#### What the exercise asks:
In the listing, some lines may hold the string "txqEmpty"; report how many do, as a bare number.

= = = = =

/-- 44_byte_engine.md R185, R190: after the address acknowledge the engine receives, or fetches the first
byte to send: in variant B by emitting the byte request, in variant A from `txq`, or it holds. The bit count in
the hold is the model's reading (log 13). -/
def Obligations.AddressAckLeadsToDataOrFetch : Prop :=
  ∀ (s : State) (i : Instr), i = .lcFall1000 ∨ i = .lcFall1101 → s.be = .addr → s.bitcnt = 9 →
    (s.rw = false → exec i s = .next { s with sdaOut := true, bitcnt := 0, be := .rx }) ∧
    (s.rw = true → s.cfg.variant = .bEvent →
      ∃ (t : State) (d : Byte), exec .evByteReq s = .next t ∧ t.ret = .byte d ∧
        exec i s = .next
          { t with ret := s.ret, be := .tx, sr := d, sdaOut := d.getLsbD 7, bitcnt := 0 }) ∧
    (∀ (d : Byte) (rest : List Byte), s.rw = true → s.cfg.variant = .aPolled → s.txq = d :: rest →
      exec i s = .next
        { s with be := .tx, txq := rest, sr := d, sdaOut := d.getLsbD 7, bitcnt := 0 }) ∧
    (s.rw = true → s.cfg.variant = .aPolled → s.txq = [] →
      exec i s = .next
        { s with be := .tx, sdaOut := true, bitcnt := 0, hold := .txqEmpty, sclOut := false })

/-- 44_byte_engine.md R186 to R188: the delivery of a received byte, and the end of its acknowledge. -/
def Obligations.FallingEdgeDeliversTheByte : Prop :=
  ∀ (s : State) (i : Instr), i = .lcFall1000 ∨ i = .lcFall1101 → s.be = .rx →
    (s.bitcnt = 8 → s.cfg.variant = .bEvent → s.rxHead ≤ 9 →
      ∃ t : State, exec (.evByteRx s.sr s.firstPending) s = .next t ∧
        exec i s = .next { t with firstPending := false, sdaOut := false }) ∧
    (s.bitcnt = 8 → s.cfg.variant = .aPolled → s.rxq.length < s.cfg.rxqDepth →
      exec i s = .next { s with rxq := s.rxq ++ [s.sr], firstPending := false, sdaOut := false }) ∧
    (s.bitcnt = 8 → s.cfg.variant = .aPolled → s.cfg.rxqDepth ≤ s.rxq.length →
      exec i s = .next { s with hold := .rxqFull, sclOut := false }) ∧
    (s.bitcnt = 9 → exec i s = .next { s with sdaOut := true, bitcnt := 0 })

/-- 44_byte_engine.md R190 to R193, R197: driving the bits of a byte, releasing SDA, and what the controller's
acknowledge leads to: no more, the next byte, or a hold. The bit count in the hold is the model's reading
(log 13). -/
def Obligations.FallingEdgeSendsTheByte : Prop :=
  ∀ (s : State) (i : Instr), i = .lcFall1000 ∨ i = .lcFall1101 → s.be = .tx →
    (∀ k : Nat, 1 ≤ k → k ≤ 7 → s.bitcnt = BitVec.ofNat 4 k →
      exec i s = .next { s with sdaOut := s.sr.getLsbD (7 - k) }) ∧
    (s.bitcnt = 8 → exec i s = .next { s with sdaOut := true }) ∧
    (s.bitcnt = 9 → s.nack = true → exec i s = .next { s with be := .wait, sdaOut := true, bitcnt := 0 }) ∧
    (s.bitcnt = 9 → s.nack = false → s.cfg.variant = .bEvent →
      ∃ (t : State) (d : Byte), exec .evByteReq s = .next t ∧ t.ret = .byte d ∧
        exec i s = .next { t with ret := s.ret, sr := d, sdaOut := d.getLsbD 7, bitcnt := 0 }) ∧
    (∀ (d : Byte) (rest : List Byte),
      s.bitcnt = 9 → s.nack = false → s.cfg.variant = .aPolled → s.txq = d :: rest →
      exec i s = .next { s with txq := rest, sr := d, sdaOut := d.getLsbD 7, bitcnt := 0 }) ∧
    (s.bitcnt = 9 → s.nack = false → s.cfg.variant = .aPolled → s.txq = [] →
      exec i s = .next { s with bitcnt := 0, hold := .txqEmpty, sclOut := false })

= = = = =

#### Answer section:
2